A mutação E484K é uma pequena alteração do aminoácido Ácido Glutâmico para uma Lisina na posição 484 da subunidade S1 da Spike.

Mutações e surgimento de novas linhagens do vírus

Diversos grupos que estudam e investigam o genoma do SARS-CoV-2 pelo mundo têm reportado diferentes mutações que estão surgindo no vírus, como a mutação E484K. Particularmente um grande consórcio de pesquisadores do Reino Unido, o COGuk, tem feito um esforço monumental para sequenciar milhares de genomas do coronavírus que circula pelo território inglês para mapear as mutações que estão surgindo e suas respectivas frequências. Foi graças a este esforço que uma nova cepa tornou-se amplamente conhecida por acumular mutações que podem a tornar muito perigosa.  Nós já comentamos sobre a linhagem B.1.1.7 do Reino Unido no texto A mutação do coronavírus no Reino Unido.

Mutações sob vigilância

Dentre as milhares de mutações já observadas, algumas em particular carregam motivos sérios para preocupação. É o caso de mutações da proteína Spike do novo coronavírus. Esta proteína é o “espinho” pelo qual o vírus se liga ao receptor ACE2 das células humanas para poder iniciar a infecção. Pequenas modificações nesta proteína podem influenciar de maneira crucial a eficiência de ligação vírus-receptor e, consequentemente, a eficiência de transmissão do vírus. O COGuk juntamente com o Centro Europeu para Controle de Doenças emitiu um relatório no dia 20 de Dezembro de 2020 com uma lista de mutações preocupantes na proteína Spike.

A mutação E484K

De todas as novas mutações relatadas no relatório do COGuk, nenhuma apareceu nos genomas sequenciados no Brasil até o momento. Porém, uma nova mutação foi observada muito próxima às mutações sob vigilância na Spike, apelidada de mutação E484K. Trata-se de uma pequena alteração do aminoácido Ácido Glutâmico para uma Lisina na posição 484 da subunidade S1 da Spike. O grande motivo para preocupação, seria que a mutação encontra-se exatamente numa região sensível da proteína Spike, a qual chamamos de RBD (da sigla em inglês, Receptor Binding Domain). É a região de contato da Spike com o receptor ACE2 de humanos.

Spike genomic detail
Detalhe da região genômica de SARS-CoV-2 que codifica para a Spike. Imagem extraída do artigo “The proximal origin of SARS-CoV-2“, onde os autores comparam a sequencia genômica de SARS-CoV-2 com outros coronavírus para levantar evidências de sua origem.

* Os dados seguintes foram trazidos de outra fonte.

/-! ## releaseByteIx -/

@[simp] theorem releaseByteIx_config (s : State) : (releaseByteIx s).config = s.config := rfl
@[simp] theorem releaseByteIx_rdByte (s : State) : (releaseByteIx s).rdByte = s.rdByte := rfl
@[simp] theorem releaseByteIx_rdLeft (s : State) : (releaseByteIx s).rdLeft = s.rdLeft := rfl
@[simp] theorem releaseByteIx_wrAcc (s : State) : (releaseByteIx s).wrAcc = s.wrAcc := rfl
@[simp] theorem releaseByteIx_wrN (s : State) : (releaseByteIx s).wrN = s.wrN := rfl
@[simp] theorem releaseByteIx_st (s : State) : (releaseByteIx s).st = s.st := rfl
@[simp] theorem releaseByteIx_err (s : State) : (releaseByteIx s).err = s.err := rfl
@[simp] theorem releaseByteIx_errSub (s : State) : (releaseByteIx s).errSub = s.errSub := rfl
@[simp] theorem releaseByteIx_errSt (s : State) : (releaseByteIx s).errSt = s.errSt := rfl
@[simp] theorem releaseByteIx_busy (s : State) : (releaseByteIx s).busy = s.busy := rfl
@[simp] theorem releaseByteIx_len (s : State) : (releaseByteIx s).len = s.len := rfl
@[simp] theorem releaseByteIx_outLen (s : State) : (releaseByteIx s).outLen = s.outLen := rfl
@[simp] theorem releaseByteIx_total (s : State) : (releaseByteIx s).total = s.total := rfl
@[simp] theorem releaseByteIx_nent (s : State) : (releaseByteIx s).nent = s.nent := rfl
@[simp] theorem releaseByteIx_decoded (s : State) : (releaseByteIx s).decoded = s.decoded := rfl
@[simp] theorem releaseByteIx_cand (s : State) : (releaseByteIx s).cand = s.cand := rfl
@[simp] theorem releaseByteIx_entIx (s : State) : (releaseByteIx s).entIx = s.entIx := rfl
@[simp] theorem releaseByteIx_byteIx (s : State) : (releaseByteIx s).byteIx = (Config.freeCounter s.freeTick).setWidth 4 := rfl
@[simp] theorem releaseByteIx_pos (s : State) : (releaseByteIx s).pos = s.pos := rfl
@[simp] theorem releaseByteIx_bitbuf (s : State) : (releaseByteIx s).bitbuf = s.bitbuf := rfl
@[simp] theorem releaseByteIx_bitcnt (s : State) : (releaseByteIx s).bitcnt = s.bitcnt := rfl
@[simp] theorem releaseByteIx_freq (s : State) : (releaseByteIx s).freq = s.freq := rfl
@[simp] theorem releaseByteIx_node (s : State) : (releaseByteIx s).node = s.node := rfl
@[simp] theorem releaseByteIx_pq (s : State) : (releaseByteIx s).pq = s.pq := rfl
@[simp] theorem releaseByteIx_nint (s : State) : (releaseByteIx s).nint = s.nint := rfl
@[simp] theorem releaseByteIx_rootValid (s : State) : (releaseByteIx s).rootValid = s.rootValid := rfl
@[simp] theorem releaseByteIx_rootId (s : State) : (releaseByteIx s).rootId = s.rootId := rfl
@[simp] theorem releaseByteIx_code (s : State) : (releaseByteIx s).code = s.code := rfl
@[simp] theorem releaseByteIx_dec (s : State) : (releaseByteIx s).dec = s.dec := rfl
@[simp] theorem releaseByteIx_decN (s : State) : (releaseByteIx s).decN = s.decN := rfl
@[simp] theorem releaseByteIx_wstk (s : State) : (releaseByteIx s).wstk = s.wstk := rfl
@[simp] theorem releaseByteIx_path (s : State) : (releaseByteIx s).path = s.path := rfl
@[simp] theorem releaseByteIx_ibuf (s : State) : (releaseByteIx s).ibuf = s.ibuf := rfl
@[simp] theorem releaseByteIx_obuf (s : State) : (releaseByteIx s).obuf = s.obuf := rfl
@[simp] theorem releaseByteIx_src (s : State) : (releaseByteIx s).src = s.src := rfl
@[simp] theorem releaseByteIx_snk (s : State) : (releaseByteIx s).snk = s.snk := rfl
@[simp] theorem releaseByteIx_regRdata (s : State) : (releaseByteIx s).regRdata = s.regRdata := rfl
@[simp] theorem releaseByteIx_pending (s : State) : (releaseByteIx s).pending = s.pending := rfl
@[simp] theorem releaseByteIx_field (s : State) : (releaseByteIx s).field = s.field := rfl
@[simp] theorem releaseByteIx_symTmp (s : State) : (releaseByteIx s).symTmp = s.symTmp := rfl
@[simp] theorem releaseByteIx_lenTmp (s : State) : (releaseByteIx s).lenTmp = s.lenTmp := rfl
@[simp] theorem releaseByteIx_memEpoch (s : State) : (releaseByteIx s).memEpoch = s.memEpoch := rfl
@[simp] theorem releaseByteIx_encEpoch (s : State) : (releaseByteIx s).encEpoch = s.encEpoch := rfl
@[simp] theorem releaseByteIx_decEpoch (s : State) : (releaseByteIx s).decEpoch = s.decEpoch := rfl
@[simp] theorem releaseByteIx_freeTick (s : State) : (releaseByteIx s).freeTick = s.freeTick + 1 := rfl

/-! ## releasePos -/

@[simp] theorem releasePos_config (s : State) : (releasePos s).config = s.config := rfl
@[simp] theorem releasePos_rdByte (s : State) : (releasePos s).rdByte = s.rdByte := rfl
@[simp] theorem releasePos_rdLeft (s : State) : (releasePos s).rdLeft = s.rdLeft := rfl
@[simp] theorem releasePos_wrAcc (s : State) : (releasePos s).wrAcc = s.wrAcc := rfl
@[simp] theorem releasePos_wrN (s : State) : (releasePos s).wrN = s.wrN := rfl
@[simp] theorem releasePos_st (s : State) : (releasePos s).st = s.st := rfl
@[simp] theorem releasePos_err (s : State) : (releasePos s).err = s.err := rfl
@[simp] theorem releasePos_errSub (s : State) : (releasePos s).errSub = s.errSub := rfl
@[simp] theorem releasePos_errSt (s : State) : (releasePos s).errSt = s.errSt := rfl
@[simp] theorem releasePos_busy (s : State) : (releasePos s).busy = s.busy := rfl
@[simp] theorem releasePos_len (s : State) : (releasePos s).len = s.len := rfl
@[simp] theorem releasePos_outLen (s : State) : (releasePos s).outLen = s.outLen := rfl
@[simp] theorem releasePos_total (s : State) : (releasePos s).total = s.total := rfl
@[simp] theorem releasePos_nent (s : State) : (releasePos s).nent = s.nent := rfl
@[simp] theorem releasePos_decoded (s : State) : (releasePos s).decoded = s.decoded := rfl
@[simp] theorem releasePos_cand (s : State) : (releasePos s).cand = s.cand := rfl
@[simp] theorem releasePos_entIx (s : State) : (releasePos s).entIx = s.entIx := rfl
@[simp] theorem releasePos_byteIx (s : State) : (releasePos s).byteIx = s.byteIx := rfl
@[simp] theorem releasePos_pos (s : State) : (releasePos s).pos = Config.freeCounter s.freeTick := rfl
@[simp] theorem releasePos_bitbuf (s : State) : (releasePos s).bitbuf = s.bitbuf := rfl
@[simp] theorem releasePos_bitcnt (s : State) : (releasePos s).bitcnt = s.bitcnt := rfl
@[simp] theorem releasePos_freq (s : State) : (releasePos s).freq = s.freq := rfl
@[simp] theorem releasePos_node (s : State) : (releasePos s).node = s.node := rfl
@[simp] theorem releasePos_pq (s : State) : (releasePos s).pq = s.pq := rfl
@[simp] theorem releasePos_nint (s : State) : (releasePos s).nint = s.nint := rfl
@[simp] theorem releasePos_rootValid (s : State) : (releasePos s).rootValid = s.rootValid := rfl
@[simp] theorem releasePos_rootId (s : State) : (releasePos s).rootId = s.rootId := rfl
@[simp] theorem releasePos_code (s : State) : (releasePos s).code = s.code := rfl
@[simp] theorem releasePos_dec (s : State) : (releasePos s).dec = s.dec := rfl
@[simp] theorem releasePos_decN (s : State) : (releasePos s).decN = s.decN := rfl
@[simp] theorem releasePos_wstk (s : State) : (releasePos s).wstk = s.wstk := rfl
@[simp] theorem releasePos_path (s : State) : (releasePos s).path = s.path := rfl
@[simp] theorem releasePos_ibuf (s : State) : (releasePos s).ibuf = s.ibuf := rfl
@[simp] theorem releasePos_obuf (s : State) : (releasePos s).obuf = s.obuf := rfl
@[simp] theorem releasePos_src (s : State) : (releasePos s).src = s.src := rfl
@[simp] theorem releasePos_snk (s : State) : (releasePos s).snk = s.snk := rfl
@[simp] theorem releasePos_regRdata (s : State) : (releasePos s).regRdata = s.regRdata := rfl
@[simp] theorem releasePos_pending (s : State) : (releasePos s).pending = s.pending := rfl
@[simp] theorem releasePos_field (s : State) : (releasePos s).field = s.field := rfl
@[simp] theorem releasePos_symTmp (s : State) : (releasePos s).symTmp = s.symTmp := rfl
@[simp] theorem releasePos_lenTmp (s : State) : (releasePos s).lenTmp = s.lenTmp := rfl
@[simp] theorem releasePos_memEpoch (s : State) : (releasePos s).memEpoch = s.memEpoch := rfl
@[simp] theorem releasePos_encEpoch (s : State) : (releasePos s).encEpoch = s.encEpoch := rfl
@[simp] theorem releasePos_decEpoch (s : State) : (releasePos s).decEpoch = s.decEpoch := rfl
@[simp] theorem releasePos_freeTick (s : State) : (releasePos s).freeTick = s.freeTick + 1 := rfl

/-! ## snkWrite -/

@[simp] theorem snkWrite_config (s : State) (v : Byte) : (snkWrite s v).config = s.config := rfl
@[simp] theorem snkWrite_rdByte (s : State) (v : Byte) : (snkWrite s v).rdByte = s.rdByte := rfl
@[simp] theorem snkWrite_rdLeft (s : State) (v : Byte) : (snkWrite s v).rdLeft = s.rdLeft := rfl
@[simp] theorem snkWrite_wrAcc (s : State) (v : Byte) : (snkWrite s v).wrAcc = s.wrAcc := rfl
@[simp] theorem snkWrite_wrN (s : State) (v : Byte) : (snkWrite s v).wrN = s.wrN := rfl
@[simp] theorem snkWrite_st (s : State) (v : Byte) : (snkWrite s v).st = s.st := rfl
@[simp] theorem snkWrite_err (s : State) (v : Byte) : (snkWrite s v).err = s.err := rfl
@[simp] theorem snkWrite_errSub (s : State) (v : Byte) : (snkWrite s v).errSub = s.errSub := rfl
@[simp] theorem snkWrite_errSt (s : State) (v : Byte) : (snkWrite s v).errSt = s.errSt := rfl
@[simp] theorem snkWrite_busy (s : State) (v : Byte) : (snkWrite s v).busy = s.busy := rfl
@[simp] theorem snkWrite_len (s : State) (v : Byte) : (snkWrite s v).len = s.len := rfl
@[simp] theorem snkWrite_outLen (s : State) (v : Byte) : (snkWrite s v).outLen = s.outLen := rfl
@[simp] theorem snkWrite_total (s : State) (v : Byte) : (snkWrite s v).total = s.total := rfl
@[simp] theorem snkWrite_nent (s : State) (v : Byte) : (snkWrite s v).nent = s.nent := rfl
@[simp] theorem snkWrite_decoded (s : State) (v : Byte) : (snkWrite s v).decoded = s.decoded := rfl
@[simp] theorem snkWrite_cand (s : State) (v : Byte) : (snkWrite s v).cand = s.cand := rfl
@[simp] theorem snkWrite_entIx (s : State) (v : Byte) : (snkWrite s v).entIx = s.entIx := rfl
@[simp] theorem snkWrite_byteIx (s : State) (v : Byte) : (snkWrite s v).byteIx = s.byteIx := rfl
@[simp] theorem snkWrite_pos (s : State) (v : Byte) : (snkWrite s v).pos = s.pos := rfl
@[simp] theorem snkWrite_bitbuf (s : State) (v : Byte) : (snkWrite s v).bitbuf = s.bitbuf := rfl
@[simp] theorem snkWrite_bitcnt (s : State) (v : Byte) : (snkWrite s v).bitcnt = s.bitcnt := rfl
@[simp] theorem snkWrite_freq (s : State) (v : Byte) : (snkWrite s v).freq = s.freq := rfl
@[simp] theorem snkWrite_node (s : State) (v : Byte) : (snkWrite s v).node = s.node := rfl
@[simp] theorem snkWrite_pq (s : State) (v : Byte) : (snkWrite s v).pq = s.pq := rfl
@[simp] theorem snkWrite_nint (s : State) (v : Byte) : (snkWrite s v).nint = s.nint := rfl
@[simp] theorem snkWrite_rootValid (s : State) (v : Byte) : (snkWrite s v).rootValid = s.rootValid := rfl
@[simp] theorem snkWrite_rootId (s : State) (v : Byte) : (snkWrite s v).rootId = s.rootId := rfl
@[simp] theorem snkWrite_code (s : State) (v : Byte) : (snkWrite s v).code = s.code := rfl
@[simp] theorem snkWrite_dec (s : State) (v : Byte) : (snkWrite s v).dec = s.dec := rfl
@[simp] theorem snkWrite_decN (s : State) (v : Byte) : (snkWrite s v).decN = s.decN := rfl
@[simp] theorem snkWrite_wstk (s : State) (v : Byte) : (snkWrite s v).wstk = s.wstk := rfl
@[simp] theorem snkWrite_path (s : State) (v : Byte) : (snkWrite s v).path = s.path := rfl
@[simp] theorem snkWrite_ibuf (s : State) (v : Byte) : (snkWrite s v).ibuf = s.ibuf := rfl
@[simp] theorem snkWrite_obuf (s : State) (v : Byte) : (snkWrite s v).obuf = s.obuf := rfl
@[simp] theorem snkWrite_src (s : State) (v : Byte) : (snkWrite s v).src = s.src := rfl
@[simp] theorem snkWrite_snk (s : State) (v : Byte) : (snkWrite s v).snk = s.snk ++ [v] := rfl
@[simp] theorem snkWrite_regRdata (s : State) (v : Byte) : (snkWrite s v).regRdata = s.regRdata := rfl
@[simp] theorem snkWrite_pending (s : State) (v : Byte) : (snkWrite s v).pending = s.pending := rfl
@[simp] theorem snkWrite_field (s : State) (v : Byte) : (snkWrite s v).field = s.field := rfl
@[simp] theorem snkWrite_symTmp (s : State) (v : Byte) : (snkWrite s v).symTmp = s.symTmp := rfl
@[simp] theorem snkWrite_lenTmp (s : State) (v : Byte) : (snkWrite s v).lenTmp = s.lenTmp := rfl
@[simp] theorem snkWrite_memEpoch (s : State) (v : Byte) : (snkWrite s v).memEpoch = s.memEpoch := rfl
@[simp] theorem snkWrite_encEpoch (s : State) (v : Byte) : (snkWrite s v).encEpoch = s.encEpoch := rfl
@[simp] theorem snkWrite_decEpoch (s : State) (v : Byte) : (snkWrite s v).decEpoch = s.decEpoch := rfl
@[simp] theorem snkWrite_freeTick (s : State) (v : Byte) : (snkWrite s v).freeTick = s.freeTick := rfl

Há motivos para acreditar que a alteração possa ter causado mudanças significativas na proteína, levando-se em consideração apenas características químico-físicas dos aminoácidos. Ácido glutâmico é um aminoácido polar de carga negativa, enquanto a lisina é um aminoácido polar de carga positiva. Além de ser uma região importante de ligação ao receptor humano, também há evidências de que este resíduo em particular possa estar associado com a apresentação de epitopos pelas células B do sistema imunológico. Ou seja, este pode ser um resíduo importante para a montagem da nossa resposta de defesa ao vírus.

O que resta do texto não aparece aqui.